_TASK TO CARRY OUT_
In the records that follow, find the line with "has made its"; from there, retype every line exactly through the line with "if first then t.noteAsked i.1 else t", which also belongs to the answer.

________________________________________

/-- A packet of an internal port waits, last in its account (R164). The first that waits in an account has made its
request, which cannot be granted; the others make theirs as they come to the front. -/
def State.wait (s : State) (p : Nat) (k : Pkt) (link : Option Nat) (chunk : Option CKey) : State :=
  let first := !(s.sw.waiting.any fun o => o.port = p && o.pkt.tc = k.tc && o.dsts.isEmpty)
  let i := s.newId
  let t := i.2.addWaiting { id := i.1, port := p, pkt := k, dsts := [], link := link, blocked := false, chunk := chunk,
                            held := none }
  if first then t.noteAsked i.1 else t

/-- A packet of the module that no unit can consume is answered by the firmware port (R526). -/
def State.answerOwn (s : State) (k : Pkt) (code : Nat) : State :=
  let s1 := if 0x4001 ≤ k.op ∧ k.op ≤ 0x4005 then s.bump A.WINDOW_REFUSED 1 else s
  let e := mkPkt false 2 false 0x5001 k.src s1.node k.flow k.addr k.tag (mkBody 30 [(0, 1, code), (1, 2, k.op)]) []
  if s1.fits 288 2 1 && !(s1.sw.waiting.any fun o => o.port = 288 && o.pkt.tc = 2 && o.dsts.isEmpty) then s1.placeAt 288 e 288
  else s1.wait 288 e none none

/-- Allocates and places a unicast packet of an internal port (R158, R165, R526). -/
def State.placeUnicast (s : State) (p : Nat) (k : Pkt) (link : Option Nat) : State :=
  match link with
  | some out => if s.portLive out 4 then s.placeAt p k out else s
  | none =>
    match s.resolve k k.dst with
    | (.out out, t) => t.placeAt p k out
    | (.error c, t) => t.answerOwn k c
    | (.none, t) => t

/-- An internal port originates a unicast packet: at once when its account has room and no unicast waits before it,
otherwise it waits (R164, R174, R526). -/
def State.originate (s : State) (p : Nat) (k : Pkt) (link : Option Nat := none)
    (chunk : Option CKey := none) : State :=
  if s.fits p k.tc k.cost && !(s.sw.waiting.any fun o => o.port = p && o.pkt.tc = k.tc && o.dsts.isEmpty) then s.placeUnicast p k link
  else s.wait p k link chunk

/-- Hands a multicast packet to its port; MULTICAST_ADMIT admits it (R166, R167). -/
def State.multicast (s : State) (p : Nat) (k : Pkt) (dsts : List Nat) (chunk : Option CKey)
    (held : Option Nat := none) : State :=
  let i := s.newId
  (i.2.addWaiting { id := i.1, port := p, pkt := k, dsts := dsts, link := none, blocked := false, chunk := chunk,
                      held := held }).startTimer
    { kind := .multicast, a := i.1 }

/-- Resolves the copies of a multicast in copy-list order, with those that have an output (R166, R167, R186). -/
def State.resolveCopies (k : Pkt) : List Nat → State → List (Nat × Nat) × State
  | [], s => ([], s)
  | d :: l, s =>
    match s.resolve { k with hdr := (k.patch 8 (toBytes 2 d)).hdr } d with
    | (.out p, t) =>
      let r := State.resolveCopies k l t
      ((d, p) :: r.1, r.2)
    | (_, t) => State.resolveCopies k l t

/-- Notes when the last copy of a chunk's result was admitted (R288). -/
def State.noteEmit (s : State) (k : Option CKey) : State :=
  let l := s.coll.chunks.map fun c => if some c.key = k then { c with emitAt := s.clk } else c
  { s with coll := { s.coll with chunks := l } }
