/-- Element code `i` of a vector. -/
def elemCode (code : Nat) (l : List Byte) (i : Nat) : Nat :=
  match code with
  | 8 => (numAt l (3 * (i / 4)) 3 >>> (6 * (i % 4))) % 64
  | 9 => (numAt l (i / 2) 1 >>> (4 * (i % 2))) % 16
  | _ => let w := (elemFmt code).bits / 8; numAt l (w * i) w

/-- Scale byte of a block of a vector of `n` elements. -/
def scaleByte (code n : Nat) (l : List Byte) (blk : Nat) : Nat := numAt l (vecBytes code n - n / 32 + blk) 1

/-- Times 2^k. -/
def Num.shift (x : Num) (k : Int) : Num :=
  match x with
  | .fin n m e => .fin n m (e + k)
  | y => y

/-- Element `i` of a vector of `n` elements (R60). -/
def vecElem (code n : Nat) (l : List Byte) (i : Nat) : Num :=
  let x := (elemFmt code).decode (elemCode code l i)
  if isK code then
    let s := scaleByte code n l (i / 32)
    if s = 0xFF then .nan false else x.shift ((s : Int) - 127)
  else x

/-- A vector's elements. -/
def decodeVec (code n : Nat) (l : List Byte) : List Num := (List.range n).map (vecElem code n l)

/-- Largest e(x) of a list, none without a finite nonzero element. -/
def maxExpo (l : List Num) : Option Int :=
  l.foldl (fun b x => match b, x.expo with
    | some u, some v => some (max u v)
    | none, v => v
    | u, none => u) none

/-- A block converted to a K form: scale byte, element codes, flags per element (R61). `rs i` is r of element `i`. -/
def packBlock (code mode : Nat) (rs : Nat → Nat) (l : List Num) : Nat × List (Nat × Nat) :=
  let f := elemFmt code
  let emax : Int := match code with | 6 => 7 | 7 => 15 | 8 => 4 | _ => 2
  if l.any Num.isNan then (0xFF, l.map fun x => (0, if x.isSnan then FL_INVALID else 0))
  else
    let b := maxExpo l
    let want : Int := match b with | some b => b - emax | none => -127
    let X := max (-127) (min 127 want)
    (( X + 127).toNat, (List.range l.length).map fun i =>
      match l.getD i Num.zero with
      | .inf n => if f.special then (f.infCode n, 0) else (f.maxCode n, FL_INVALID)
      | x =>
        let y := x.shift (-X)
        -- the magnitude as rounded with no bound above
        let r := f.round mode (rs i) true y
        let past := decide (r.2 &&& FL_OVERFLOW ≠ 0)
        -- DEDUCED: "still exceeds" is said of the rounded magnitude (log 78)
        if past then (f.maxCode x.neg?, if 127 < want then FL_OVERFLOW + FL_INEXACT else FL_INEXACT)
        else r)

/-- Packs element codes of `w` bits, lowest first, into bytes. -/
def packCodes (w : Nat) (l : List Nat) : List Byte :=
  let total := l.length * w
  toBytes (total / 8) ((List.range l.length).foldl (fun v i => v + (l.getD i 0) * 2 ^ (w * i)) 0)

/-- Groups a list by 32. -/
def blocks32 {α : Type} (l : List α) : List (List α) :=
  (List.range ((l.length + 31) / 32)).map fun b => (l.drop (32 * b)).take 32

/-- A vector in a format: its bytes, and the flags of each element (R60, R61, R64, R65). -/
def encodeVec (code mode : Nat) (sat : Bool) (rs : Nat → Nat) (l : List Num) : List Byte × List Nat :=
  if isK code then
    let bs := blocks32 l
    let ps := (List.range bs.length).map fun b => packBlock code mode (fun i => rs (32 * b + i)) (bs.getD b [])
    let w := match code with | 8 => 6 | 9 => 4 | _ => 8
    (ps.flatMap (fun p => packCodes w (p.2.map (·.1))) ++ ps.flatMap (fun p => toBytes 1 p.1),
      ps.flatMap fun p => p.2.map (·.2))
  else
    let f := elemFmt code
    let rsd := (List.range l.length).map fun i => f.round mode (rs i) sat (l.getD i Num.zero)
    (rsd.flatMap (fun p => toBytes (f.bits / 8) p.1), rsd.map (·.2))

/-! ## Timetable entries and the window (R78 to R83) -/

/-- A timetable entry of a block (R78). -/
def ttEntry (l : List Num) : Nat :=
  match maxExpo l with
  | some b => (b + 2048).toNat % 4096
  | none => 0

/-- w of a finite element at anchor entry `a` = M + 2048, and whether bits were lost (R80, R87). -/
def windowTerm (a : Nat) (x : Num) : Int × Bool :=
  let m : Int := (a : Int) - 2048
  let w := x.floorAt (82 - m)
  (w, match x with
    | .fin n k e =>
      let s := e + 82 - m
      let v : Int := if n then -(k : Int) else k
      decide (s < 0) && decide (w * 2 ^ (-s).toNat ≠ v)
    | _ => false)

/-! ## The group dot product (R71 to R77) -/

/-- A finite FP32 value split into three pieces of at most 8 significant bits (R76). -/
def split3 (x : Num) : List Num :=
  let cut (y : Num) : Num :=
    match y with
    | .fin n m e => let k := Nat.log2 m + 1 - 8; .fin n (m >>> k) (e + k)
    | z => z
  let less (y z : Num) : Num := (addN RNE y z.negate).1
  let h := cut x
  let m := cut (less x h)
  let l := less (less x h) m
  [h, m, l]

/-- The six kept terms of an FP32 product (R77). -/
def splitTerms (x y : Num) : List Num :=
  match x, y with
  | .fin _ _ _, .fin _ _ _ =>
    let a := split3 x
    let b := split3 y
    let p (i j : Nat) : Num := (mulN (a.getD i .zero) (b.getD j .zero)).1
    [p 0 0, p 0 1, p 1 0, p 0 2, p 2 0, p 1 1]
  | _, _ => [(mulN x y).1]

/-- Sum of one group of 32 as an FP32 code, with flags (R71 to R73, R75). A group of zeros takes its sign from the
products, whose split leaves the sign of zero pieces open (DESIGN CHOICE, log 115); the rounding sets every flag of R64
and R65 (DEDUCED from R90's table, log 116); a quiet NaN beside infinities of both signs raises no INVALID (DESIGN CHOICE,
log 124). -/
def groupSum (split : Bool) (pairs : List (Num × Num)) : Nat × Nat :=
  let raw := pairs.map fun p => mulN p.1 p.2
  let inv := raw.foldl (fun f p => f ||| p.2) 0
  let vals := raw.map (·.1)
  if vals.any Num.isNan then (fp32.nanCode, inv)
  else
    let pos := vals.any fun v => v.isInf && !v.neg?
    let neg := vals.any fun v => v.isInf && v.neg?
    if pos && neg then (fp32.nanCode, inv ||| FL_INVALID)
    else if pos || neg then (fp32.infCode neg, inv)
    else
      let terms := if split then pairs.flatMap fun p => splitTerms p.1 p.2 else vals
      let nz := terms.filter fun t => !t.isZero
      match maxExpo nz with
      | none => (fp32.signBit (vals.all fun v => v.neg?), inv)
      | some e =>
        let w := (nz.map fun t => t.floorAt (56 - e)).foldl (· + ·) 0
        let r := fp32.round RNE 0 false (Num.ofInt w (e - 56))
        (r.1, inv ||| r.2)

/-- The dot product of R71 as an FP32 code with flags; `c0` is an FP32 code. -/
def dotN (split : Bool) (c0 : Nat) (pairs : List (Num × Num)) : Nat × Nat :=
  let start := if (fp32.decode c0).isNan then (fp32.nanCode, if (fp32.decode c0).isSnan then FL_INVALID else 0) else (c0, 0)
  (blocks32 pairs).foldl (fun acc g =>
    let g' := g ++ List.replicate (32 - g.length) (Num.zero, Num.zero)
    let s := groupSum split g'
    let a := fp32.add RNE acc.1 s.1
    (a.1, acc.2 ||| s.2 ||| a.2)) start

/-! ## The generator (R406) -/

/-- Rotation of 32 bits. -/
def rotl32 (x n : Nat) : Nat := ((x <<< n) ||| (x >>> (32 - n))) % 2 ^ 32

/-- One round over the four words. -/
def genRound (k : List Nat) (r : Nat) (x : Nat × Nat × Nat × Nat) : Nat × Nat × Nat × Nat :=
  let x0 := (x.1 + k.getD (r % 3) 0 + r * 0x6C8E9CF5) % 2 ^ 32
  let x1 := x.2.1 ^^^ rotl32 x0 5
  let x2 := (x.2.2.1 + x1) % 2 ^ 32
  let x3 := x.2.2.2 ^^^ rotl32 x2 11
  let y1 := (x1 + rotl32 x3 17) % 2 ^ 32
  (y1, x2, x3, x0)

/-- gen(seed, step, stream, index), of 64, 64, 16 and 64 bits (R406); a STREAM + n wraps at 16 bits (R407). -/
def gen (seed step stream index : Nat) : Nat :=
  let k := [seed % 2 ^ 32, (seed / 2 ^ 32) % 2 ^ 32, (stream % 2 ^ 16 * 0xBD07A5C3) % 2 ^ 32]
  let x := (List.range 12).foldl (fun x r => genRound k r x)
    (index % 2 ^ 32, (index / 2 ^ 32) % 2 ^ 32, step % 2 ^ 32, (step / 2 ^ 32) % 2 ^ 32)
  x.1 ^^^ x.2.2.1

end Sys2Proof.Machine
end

________________________________________

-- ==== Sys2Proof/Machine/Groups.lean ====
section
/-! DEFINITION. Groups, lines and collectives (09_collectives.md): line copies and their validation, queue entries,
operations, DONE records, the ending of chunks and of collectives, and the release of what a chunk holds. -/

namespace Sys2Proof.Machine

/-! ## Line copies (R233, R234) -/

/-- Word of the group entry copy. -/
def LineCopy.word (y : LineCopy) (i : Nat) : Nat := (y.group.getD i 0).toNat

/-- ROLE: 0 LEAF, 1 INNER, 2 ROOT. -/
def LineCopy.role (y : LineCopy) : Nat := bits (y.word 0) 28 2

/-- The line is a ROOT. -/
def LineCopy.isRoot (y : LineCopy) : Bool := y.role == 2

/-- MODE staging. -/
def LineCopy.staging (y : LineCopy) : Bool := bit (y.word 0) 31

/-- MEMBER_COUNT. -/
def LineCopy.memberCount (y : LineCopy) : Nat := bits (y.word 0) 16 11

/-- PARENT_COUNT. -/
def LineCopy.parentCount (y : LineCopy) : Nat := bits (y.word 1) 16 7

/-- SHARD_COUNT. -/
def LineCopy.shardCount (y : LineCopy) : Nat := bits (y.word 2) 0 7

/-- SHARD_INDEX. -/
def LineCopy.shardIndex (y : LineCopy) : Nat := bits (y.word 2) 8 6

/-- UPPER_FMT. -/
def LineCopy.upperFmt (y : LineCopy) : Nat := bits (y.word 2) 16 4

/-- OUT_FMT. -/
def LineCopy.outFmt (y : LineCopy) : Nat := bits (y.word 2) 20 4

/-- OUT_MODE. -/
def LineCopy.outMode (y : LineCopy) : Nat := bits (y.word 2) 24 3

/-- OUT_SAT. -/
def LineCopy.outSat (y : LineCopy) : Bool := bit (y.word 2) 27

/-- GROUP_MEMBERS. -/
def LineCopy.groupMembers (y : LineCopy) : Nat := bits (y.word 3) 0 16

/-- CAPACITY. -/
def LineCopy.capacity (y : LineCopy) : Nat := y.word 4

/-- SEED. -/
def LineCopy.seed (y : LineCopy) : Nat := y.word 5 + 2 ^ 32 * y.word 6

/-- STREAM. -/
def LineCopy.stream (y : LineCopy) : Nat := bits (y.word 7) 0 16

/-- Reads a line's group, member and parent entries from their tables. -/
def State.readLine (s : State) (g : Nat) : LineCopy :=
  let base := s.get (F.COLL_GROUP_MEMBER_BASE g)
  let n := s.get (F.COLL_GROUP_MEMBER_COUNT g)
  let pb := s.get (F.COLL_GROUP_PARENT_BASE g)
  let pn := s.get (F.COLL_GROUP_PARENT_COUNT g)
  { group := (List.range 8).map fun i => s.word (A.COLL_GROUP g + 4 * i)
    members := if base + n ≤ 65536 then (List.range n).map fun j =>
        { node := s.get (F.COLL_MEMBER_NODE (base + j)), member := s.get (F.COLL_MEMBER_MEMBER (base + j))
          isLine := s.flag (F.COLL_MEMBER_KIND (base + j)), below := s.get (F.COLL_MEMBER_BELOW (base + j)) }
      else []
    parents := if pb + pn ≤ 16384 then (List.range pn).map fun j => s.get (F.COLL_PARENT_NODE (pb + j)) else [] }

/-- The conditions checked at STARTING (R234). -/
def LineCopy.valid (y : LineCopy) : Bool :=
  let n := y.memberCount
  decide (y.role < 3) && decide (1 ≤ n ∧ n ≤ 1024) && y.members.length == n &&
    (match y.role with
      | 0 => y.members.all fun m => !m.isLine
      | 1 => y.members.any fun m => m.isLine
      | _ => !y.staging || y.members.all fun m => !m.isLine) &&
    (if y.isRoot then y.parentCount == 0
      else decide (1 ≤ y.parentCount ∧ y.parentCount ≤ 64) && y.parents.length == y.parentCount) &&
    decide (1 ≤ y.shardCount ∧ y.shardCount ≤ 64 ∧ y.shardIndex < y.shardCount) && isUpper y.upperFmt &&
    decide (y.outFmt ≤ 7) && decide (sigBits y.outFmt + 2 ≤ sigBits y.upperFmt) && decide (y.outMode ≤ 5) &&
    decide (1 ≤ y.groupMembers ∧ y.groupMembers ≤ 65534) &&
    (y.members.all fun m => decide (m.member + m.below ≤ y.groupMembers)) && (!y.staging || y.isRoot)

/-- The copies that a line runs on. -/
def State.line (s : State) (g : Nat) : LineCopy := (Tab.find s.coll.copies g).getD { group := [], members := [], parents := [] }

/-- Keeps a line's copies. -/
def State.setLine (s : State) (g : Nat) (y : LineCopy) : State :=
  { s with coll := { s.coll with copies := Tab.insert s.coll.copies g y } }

________________________________________

_TASK RESULT_
/-- A packet of an internal port waits, last in its account (R164). The first that waits in an account has made its
request, which cannot be granted; the others make theirs as they come to the front. -/
def State.wait (s : State) (p : Nat) (k : Pkt) (link : Option Nat) (chunk : Option CKey) : State :=
  let first := !(s.sw.waiting.any fun o => o.port = p && o.pkt.tc = k.tc && o.dsts.isEmpty)
  let i := s.newId
  let t := i.2.addWaiting { id := i.1, port := p, pkt := k, dsts := [], link := link, blocked := false, chunk := chunk,
                            held := none }
  if first then t.noteAsked i.1 else t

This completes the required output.